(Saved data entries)
◆ ◆ ◆ ◆

-- ==== Sys2Proof/Laws/Commands.lean ====
section
/-! SUPPORT. What a command does to a channel, said once: the state that a completed command leaves, and
`CmdMove`, the change of the channel that each command names. Every invariant of a command follows from it. -/

namespace Sys2Proof.Machine

open Sys2Proof

/-! ### Completed commands -/

@[simp] theorem State.done_nCh (s : State) (c : Nat) (ch : Channel) (d : Val) (es : List Event) :
    (s.done c ch d es).nCh = s.nCh := by simp [State.done, State.nCh]

theorem State.done_chan (s : State) (c : Nat) (ch : Channel) (d : Val) (es : List Event) (c' : Nat) :
    (s.done c ch d es).chan c' = if c = c' ∧ c < s.nCh then ch else s.chan c' := by
  by_cases h : c = c'
  · subst h
    by_cases hc : c < s.chans.length <;> simp [State.done, State.chan, State.nCh, hc]
  · simp [State.done, State.chan, h]

theorem State.begin_upd_done {s : State} {c : Nat} (h : c < s.nCh) (f : Channel → Channel) :
    s.begin.upd c f = s.done c (f (s.chan c)) 0 [] := by
  rw [State.upd_eq_set (s := s.begin) h]; rfl

theorem State.begin_upd_emit_done {s : State} {c : Nat} (h : c < s.nCh) (f : Channel → Channel)
    (es : List Event) : (s.begin.upd c f).emit es = s.done c (f (s.chan c)) 0 es := by
  rw [State.begin_upd_done h]; rfl

theorem State.begin_upd_answer_done {s : State} {c : Nat} (h : c < s.nCh) (f : Channel → Channel) (d : Val) :
    (s.begin.upd c f).answer d = s.done c (f (s.chan c)) d [] := by
  rw [State.begin_upd_done h]; rfl

/-- A command that changes nothing is complete too. -/
theorem State.begin_done {s : State} {c : Nat} (h : c < s.nCh) : s.begin = s.done c (s.chan c) 0 [] := by
  have : s.chans.set c (s.chan c) = s.chans := by
    rw [State.chan_eq_getElem h]; exact List.set_getElem_self h
  simp [State.done, this, State.begin]

/-- A command that changes a channel and then applies a voltage. -/
theorem applyVoltage_done {s : State} {c : Nat} (hc : c < s.nCh) (f : Channel → Channel) (v : Int) :
    applyVoltage (s.begin.upd c f) c v =
      s.done c (voltageApplied (f (s.chan c)) v) 0 (voltageEvents s.cfg c (f (s.chan c)) v) := by
  rw [applyVoltage_eq, State.upd_upd, State.begin_upd_emit_done hc, State.chan_upd_same (by simpa)]; rfl

/-- A command that changes a channel and then applies a current. -/
theorem applyCurrent_done {s : State} {c : Nat} (hc : c < s.nCh) (f : Channel → Channel) (i : Int) :
    applyCurrent (s.begin.upd c f) c i =
      s.done c (currentApplied s.cfg s.pins.nowUs (s.pin c) (f (s.chan c)) i) 0
        (currentEvents s.cfg (s.pin c) c (f (s.chan c)) i) := by
  rw [applyCurrent_eq _ _ _ (by simpa), State.upd_upd, State.begin_upd_emit_done hc,
    State.chan_upd_same (by simpa)]; rfl
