-- ==== Sys2Proof/Tests/Slice0.lean ====
section
/-! SUPPORT. Tests: ill-formed terms, words written out from R80 and R84, single steps with results taken
from the spec's derived vectors (`95` to `98`), and a witness for the hypotheses of every obligation. -/

namespace Sys2Proof.Tests

open Machine

-- one theorem after another: elaborated side by side, their kernel evaluations take a thread each
set_option Elab.async false

/-! ### Helpers -/

/-- What a command answers: response and events. -/
def obs (o : Out) : Option (Response × List Event) :=
  match o with
  | .next t => some (t.resp, t.events)
  | .fault _ => none
  | .refused _ => none

/-- The state after a command that completes. -/
def after (i : Instr) (s : State) : State :=
  match exec i s with
  | .next t => t
  | .fault _ => s
  | .refused _ => s

/-- The reset state with its last channel changed. -/
def last (f : Channel → Channel) : State := State.reset.upd 1 f

/-- A state with the same change to the pins of both channels. -/
def pinned (s : State) (f : ChanPins → ChanPins) : State :=
  { s with pins := { s.pins with chan := s.pins.chan.map f } }

/-- A state at another microsecond time. -/
def atUs (s : State) (t : Time) : State := { s with pins := { s.pins with nowUs := t } }

/-- The set of V-CAL-2, committed. -/
def calSet : CalSet := ⟨true, 1000000, 1020000, 1010000, 38000000, 38100000, 38050000, 100000, 39000000⟩

/-- A channel with that set loaded on voltage, calibration on or off. -/
def calibrated (en : Bool) (ch : Channel) : Channel :=
  { ch with cal := { ch.cal with u := calSet }, calEn := en }

/-! ### WellFormed: every check refuses an operand one beyond its field -/

theorem test_channel_field_is_checked :
    ([.fadd 16 .u 0, .faddr 16 .u 0, .frst 16 .u, .calpt 16 .u .minDac 0, .calcommit 16 .u, .calclr 16 .u,
      .calen 16 true, .tophys 16 .u 0, .toraw 16 .u 0, .rmode 16 .useBoth, .rauto 16 true, .setv 16 0,
      .seti 16 0, .limv 16 0, .limi 16 0, .limp 16 0, .outen 16 true, .sense 16 true, .rprog 16 true,
      .pstate 16 .ovp true, .pdelay 16 .ovp 0, .plevel 16 .ovp 0, .pclr 16 true, .pdis 16, .tsrc 16,
      .tmode 16 .u .list, .tlev 16 .u 0, .tout 16 true, .trg 16 true, .llen 16 .volt 0, .lset 16 .volt 0 0,
      .lcount 16 0, .lget 16 .volt 0, .lstart 16, .lsaved 16, .rd 16 0] : List Instr).all (!·.wf) = true := by
  decide

theorem test_index_field_is_checked :
    ([.llen 0 .volt 65536, .lset 0 .volt 65536 0, .lget 0 .volt 65536, .rd 0 65536]
      : List Instr).all (!·.wf) = true := by decide

theorem test_signed_immediate_is_checked :
    ([2147483648, -2147483649] : List Int).all (fun v =>
      ([.fadd 0 .u v, .faddr 0 .u v, .calpt 0 .u .minDac v, .tophys 0 .u v, .toraw 0 .u v, .setv 0 v,
        .seti 0 v, .limv 0 v, .limi 0 v, .limp 0 v, .pdelay 0 .ovp v, .plevel 0 .ovp v, .tlev 0 .u v,
        .lset 0 .volt 0 v, .lset 0 .curr 0 v] : List Instr).all (!·.wf)) = true := by decide

theorem test_unsigned_immediate_is_checked :
    ([.tdelay 4294967296, .lcount 0 4294967296, .lset 0 .dwell 0 4294967296, .lset 0 .dwell 0 (-1)]
      : List Instr).all (!·.wf) = true := by decide

/-! ### Decode: words written out from R80 and R84 -/

theorem test_decode_filter :
    decode 0x1001000000003039 = .ok (.fadd 0 .i 12345) ∧
    decode 0x11F00000FFFFFFFF = .ok (.faddr 15 .u (-1)) ∧
    decode 0x1211000000000000 = .ok (.frst 1 .i) := by decide

theorem test_decode_calibration :
    decode 0x2012000700000005 = .ok (.calpt 1 .il .rangeMax 5) ∧
    decode 0x2101000000000000 = .ok (.calcommit 0 .ih) ∧
    decode 0x2212000000000000 = .ok (.calclr 1 .il) ∧
    decode 0x2310000000000001 = .ok (.calen 1 true) ∧
    decode 0x24020000FFFFFFFB = .ok (.tophys 0 .il (-5)) ∧
    decode 0x2510000001312D00 = .ok (.toraw 1 .u 20000000) := by decide

theorem test_decode_ranging :
    decode 0x3011000000000000 = .ok (.rmode 1 .alwaysLow) ∧
    decode 0x3110000000000000 = .ok (.rauto 1 false) := by decide

theorem test_decode_channel :
    decode 0x4010000000BC5EA8 = .ok (.setv 1 12345000) ∧
    decode 0x410000007FFFFFFF = .ok (.seti 0 2147483647) ∧
    decode 0x4220000080000000 = .ok (.limv 2 (-2147483648)) ∧
    decode 0x4330000000000001 = .ok (.limi 3 1) ∧
    decode 0x4440000000000002 = .ok (.limp 4 2) ∧
    decode 0x4550000000000001 = .ok (.outen 5 true) ∧
    decode 0x4660000000000000 = .ok (.sense 6 false) ∧
    decode 0x4770000000000001 = .ok (.rprog 7 true) := by decide

theorem test_decode_protection :
    decode 0x5001000000000001 = .ok (.pstate 0 .ocp true) ∧
    decode 0x5112000000004E20 = .ok (.pdelay 1 .opp 20000) ∧
    decode 0x5212000005F5E100 = .ok (.plevel 1 .opp 100000000) ∧
    decode 0x5310000000000001 = .ok (.pclr 1 true) ∧
    decode 0x5410000000000000 = .ok (.pdis 1) := by decide

theorem test_decode_trigger :
    decode 0x600F000000000000 = .ok (.tsrc 15) ∧
    decode 0x61000000FFFFFFFF = .ok (.tdelay 4294967295) ∧
    decode 0x6200000000000001 = .ok (.tcont true) ∧
    decode 0x6311000100000000 = .ok (.tmode 1 .i .list) ∧
    decode 0x6411000000000007 = .ok (.tlev 1 .i 7) ∧
    decode 0x6510000000000001 = .ok (.tout 1 true) ∧
    decode 0x6600000000000000 = .ok .init ∧
    decode 0x6701000000000001 = .ok (.trg 1 true) ∧
    decode 0x6800000000000000 = .ok .tabort := by decide

theorem test_decode_list :
    decode 0x7011001000000000 = .ok (.llen 1 .volt 16) ∧
    decode 0x7111000F02625A00 = .ok (.lset 1 .volt 15 40000000) ∧
    decode 0x7210000080000000 = .ok (.lcount 1 2147483648) ∧
    decode 0x7312000300000000 = .ok (.lget 1 .curr 3) ∧
    decode 0x7410000000000000 = .ok (.lstart 1) ∧
    decode 0x7500000000000000 = .ok .labort ∧
    decode 0x7610000000000000 = .ok (.lsaved 1) := by decide

theorem test_decode_system :
    decode 0x8000000000000000 = .ok .tick ∧
    decode 0x8110005200000000 = .ok (.rd 1 0x52) ∧
    decode 0x8100010400000000 = .ok (.rd 0 0x104) := by decide

/-- V-ENC-1: the words that are illegal, by the first check that fails. -/
theorem test_illegal_words :
    ([0x0000000000000000, 0x1300000000000000, 0x9000000000000000, 0xFF00000000000000] : List CmdWord).all
      (fun w => decide (decode w = .error .unknownOpcode)) = true ∧
    ([0x4001000000000000, 0x4000000100000000, 0x4500000000000002, 0x4500000000000003, 0x8010000000000000,
      0x8000000000000001, 0x6610000000000000, 0x4021000000000000] : List CmdWord).all
      (fun w => decide (decode w = .error .reservedField)) = true ∧
    ([0x1002000000000000, 0x5003000000000001, 0x2003000000000000, 0x3003000000000000, 0x7003000000000000,
      0x1052000000000000] : List CmdWord).all (fun w => decide (decode w = .error .badSelector)) = true ∧
    ([0x2000000800000000, 0x6300000300000000] : List CmdWord).all
      (fun w => decide (decode w = .error .badIndex)) = true := by decide

/-- R64: the bytes of `SETV 0, 5000000`, lowest first. -/
theorem test_word_bytes :
    bytesOfWord 0x40000000004C4B40 = [0x40, 0x4B, 0x4C, 0, 0, 0, 0, 0x40] ∧
    decodeBytes [0x40, 0x4B, 0x4C, 0, 0, 0, 0, 0x40] = .ok (.setv 0 5000000) ∧
    decodeBytes [0x40, 0x4B] = .error .badLength := by decide

/-- `match` and `mask` as `opcode_table.json` prints them. -/
theorem test_match_and_mask :
    Opcode.all.map (fun op => (op.matchWord, op.maskWord)) =
      [(0x1000000000000000, 0xFF00FFFF00000000), (0x1100000000000000, 0xFF00FFFF00000000),
       (0x1200000000000000, 0xFF00FFFFFFFFFFFF), (0x2000000000000000, 0xFF00000000000000),
       (0x2100000000000000, 0xFF00FFFFFFFFFFFF), (0x2200000000000000, 0xFF00FFFFFFFFFFFF),
       (0x2300000000000000, 0xFF0FFFFFFFFFFFFE), (0x2400000000000000, 0xFF00FFFF00000000),
       (0x2500000000000000, 0xFF00FFFF00000000), (0x3000000000000000, 0xFF00FFFFFFFFFFFF),
       (0x3100000000000000, 0xFF0FFFFFFFFFFFFE), (0x4000000000000000, 0xFF0FFFFF00000000),
       (0x4100000000000000, 0xFF0FFFFF00000000), (0x4200000000000000, 0xFF0FFFFF00000000),
       (0x4300000000000000, 0xFF0FFFFF00000000), (0x4400000000000000, 0xFF0FFFFF00000000),
       (0x4500000000000000, 0xFF0FFFFFFFFFFFFE), (0x4600000000000000, 0xFF0FFFFFFFFFFFFE),
       (0x4700000000000000, 0xFF0FFFFFFFFFFFFE), (0x5000000000000000, 0xFF00FFFFFFFFFFFE),
       (0x5100000000000000, 0xFF00FFFF00000000), (0x5200000000000000, 0xFF00FFFF00000000),
       (0x5300000000000000, 0xFF0FFFFFFFFFFFFE), (0x5400000000000000, 0xFF0FFFFFFFFFFFFF),
       (0x6000000000000000, 0xFFF0FFFFFFFFFFFF), (0x6100000000000000, 0xFFFFFFFF00000000),
       (0x6200000000000000, 0xFFFFFFFFFFFFFFFE), (0x6300000000000000, 0xFF000000FFFFFFFF),
       (0x6400000000000000, 0xFF00FFFF00000000), (0x6500000000000000, 0xFF0FFFFFFFFFFFFE),
       (0x6600000000000000, 0xFFFFFFFFFFFFFFFF), (0x6700000000000000, 0xFFF0FFFFFFFFFFFE),
       (0x6800000000000000, 0xFFFFFFFFFFFFFFFF), (0x7000000000000000, 0xFF000000FFFFFFFF),
       (0x7100000000000000, 0xFF00000000000000), (0x7200000000000000, 0xFF0FFFFF00000000),
       (0x7300000000000000, 0xFF000000FFFFFFFF), (0x7400000000000000, 0xFF0FFFFFFFFFFFFF),
       (0x7500000000000000, 0xFFFFFFFFFFFFFFFF), (0x7600000000000000, 0xFF0FFFFFFFFFFFFF),
       (0x8000000000000000, 0xFFFFFFFFFFFFFFFF), (0x8100000000000000, 0xFF0F0000FFFFFFFF)] := by decide

/-! ### Single steps, against the spec's derived vectors -/

/-- V-ENC-1, first row, through the port. -/
theorem test_step_runs_the_presented_word :
    obs (step (State.reset.withFetchWord 64 0x40000000004C4B40)) =
      some (⟨.ok, 0⟩, [.dacWrite 0 .u 6250, .save]) ∧
    obs (step (State.reset.withFetchWord 64 0x4500000000000002)) = some (⟨.illegal, 0⟩, []) := by
  decide +kernel

/-- V-FLT-1, V-FLT-3. -/
theorem test_fadd :
    obs (exec (.fadd 0 .u 5000400) State.reset) = some (⟨.ok, 5000000⟩, []) ∧
    obs (exec (.fadd 0 .u 5004000) (after (.fadd 0 .u 5000400) State.reset)) = some (⟨.ok, 5001000⟩, []) ∧
    obs (exec (.fadd 1 .i 12345) (last fun ch => { ch with range := .low })) = some (⟨.ok, 12345⟩, []) := by
  decide +kernel

/-- V-FLT-2. -/
theorem test_faddr_and_frst :
    let s := after (.faddr 0 .u 2000000) (after (.fadd 0 .u 1000000) State.reset)
    s.resp = ⟨.ok, 2000000⟩ ∧ (s.chan 0).u.mon = 1000000 ∧ (s.chan 0).u.monDac = 2000000 ∧
    ((after (.frst 0 .u) s).chan 0).u.mon = 0 ∧ ((after (.frst 0 .u) s).chan 0).u.fd.seeded = false ∧
    obs (exec (.fadd 0 .i (-1500)) State.reset) = some (⟨.ok, 0xFFFFF830⟩, []) := by decide +kernel

/-- V-CAL-2: `CALPT` un-commits, `CALCOMMIT` needs a range, `CALCLR` keeps the coordinates. -/
theorem test_calibration_set_commands :
    let s := State.reset.upd 0 (calibrated false)
    ((after (.calpt 0 .u .minVal 7) s).chan 0).cal.u = { calSet with present := false, minVal := 7 } ∧
    obs (exec (.calcommit 0 .u) State.reset) = some (⟨.calInvalid, 0⟩, []) ∧
    obs (exec (.calcommit 0 .u) s) = some (⟨.ok, 0⟩, []) ∧
    ((after (.calclr 0 .u) s).chan 0).cal.u = { calSet with present := false } := by decide +kernel

/-- V-CAL-2. -/
theorem test_calen :
    let s := atUs (State.reset.upd 0 (calibrated false)) 500
    obs (exec (.calen 0 true) State.reset) = some (⟨.noCal, 0⟩, []) ∧
    obs (exec (.calen 0 true) s) =
      some (⟨.ok, 0⟩, [.dacWrite 0 .u 102, .save, .dacWrite 0 .i 0, .save]) ∧
    ((after (.calen 0 true) s).chan 0).u.limit = 39000000 ∧
    ((after (.calen 0 true) s).chan 0).u.set = 100000 ∧
    ((after (.calen 0 true) s).chan 0).rngEvalTime = 500 := by decide +kernel
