-- ==== Sys2Proof/WellFormed.lean ====
section
/-! DEFINITION. Which instructions are well-formed: the operands fit the row's encoding and the part of its condition that does
not depend on the engines' state (spec/opcode_table.json, column "condition"). The part that does (an engine is busy, the
code's class) is `Instr.applies` in Decode.lean. -/

namespace Sys2Proof

/-- A CTRL word no legal command has: reserved bits set, or OP in 5..E (30_encoding.md R110). -/
def illegalWord (w : Word) : Bool :=
  decide (w.toNat / 16 ≠ 0) || (decide (5 ≤ w.toNat % 16) && decide (w.toNat % 16 ≤ 14))

/-- The code is `CLEAR = 1 << MCS` for an MCS that LZW_START accepts (R12, R141). -/
def isSomeClear (c : Nat) : Bool :=
  [4, 8, 16, 32, 64, 128, 256].contains c

/-- The access has a legal shape and its region is a buffer. -/
def toBuffer (p : Params) (off : Word) (size : Nat) : Bool :=
  match Machine.target p off.toNat size with
  | some (.buf _) => true
  | _ => false

/-- The access has a legal shape and its region is REG. -/
def toReg (p : Params) (off : Word) : Bool :=
  match Machine.target p off.toNat 4 with
  | some .reg => true
  | _ => false

/-- Well-formedness, against the parameters of the block. -/
def Instr.wf (p : Params) : Instr → Bool
  | .nop => true
  | .lzwStart => true
  | .dsStart => true
  | .abort => true
  | .ack => true
  | .softReset => true
  | .illegalCmd w => illegalWord w
  | .clear c => isSomeClear c.toNat
  | .endCode c => isSomeClear (c.toNat - 1)
  | .dict _ => true
  | .kwkwk c => decide (6 ≤ c.toNat)
  | .invalid c => decide (6 ≤ c.toNat)
  | .rd32Reg off => toReg p off
  | .rd8 off => toBuffer p off 1
  | .rd16 off => toBuffer p off 2
  | .rd32 off => toBuffer p off 4
  | .rdBusy off size => toBuffer p off size
  -- a write to CTRL is its command's row (R109, R134)
  | .wr32Reg off _ => toReg p off && decide (off ≠ Machine.ctrlOff)
  | .wr32CfgBusy off _ => Machine.isConfigOff off.toNat
  | .wr8 off _ => toBuffer p off 1
  | .wr16 off _ => toBuffer p off 2
  | .wr32 off _ => toBuffer p off 4
  | .wrBusy off size _ => toBuffer p off size
  | .busIllegal (.rd off size) => !Machine.legalShape p off.toNat size
  | .busIllegal (.wr off size _) => !Machine.legalShape p off.toNat size
  | .lzwStep => true
  | .dsCellStep => true

end Sys2Proof
end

◆ ◆ ◆ ◆

> **What to work on**: Reproduce the entries above exactly, starting at their first line and finishing with the line that contains "by_cases hc : c".

> **Problem solution**:
-- ==== Sys2Proof/Laws/Commands.lean ====
section
/-! SUPPORT. What a command does to a channel, said once: the state that a completed command leaves, and
`CmdMove`, the change of the channel that each command names. Every invariant of a command follows from it. -/

namespace Sys2Proof.Machine

open Sys2Proof

/-! ### Completed commands -/

@[simp] theorem State.done_nCh (s : State) (c : Nat) (ch : Channel) (d : Val) (es : List Event) :
    (s.done c ch d es).nCh = s.nCh := by simp [State.done, State.nCh]

theorem State.done_chan (s : State) (c : Nat) (ch : Channel) (d : Val) (es : List Event) (c' : Nat) :
    (s.done c ch d es).chan c' = if c = c' ∧ c < s.nCh then ch else s.chan c' := by
  by_cases h : c = c'
  · subst h
    by_cases hc : c < s.chans.length <;> simp [State.done, State.chan, State.nCh, hc]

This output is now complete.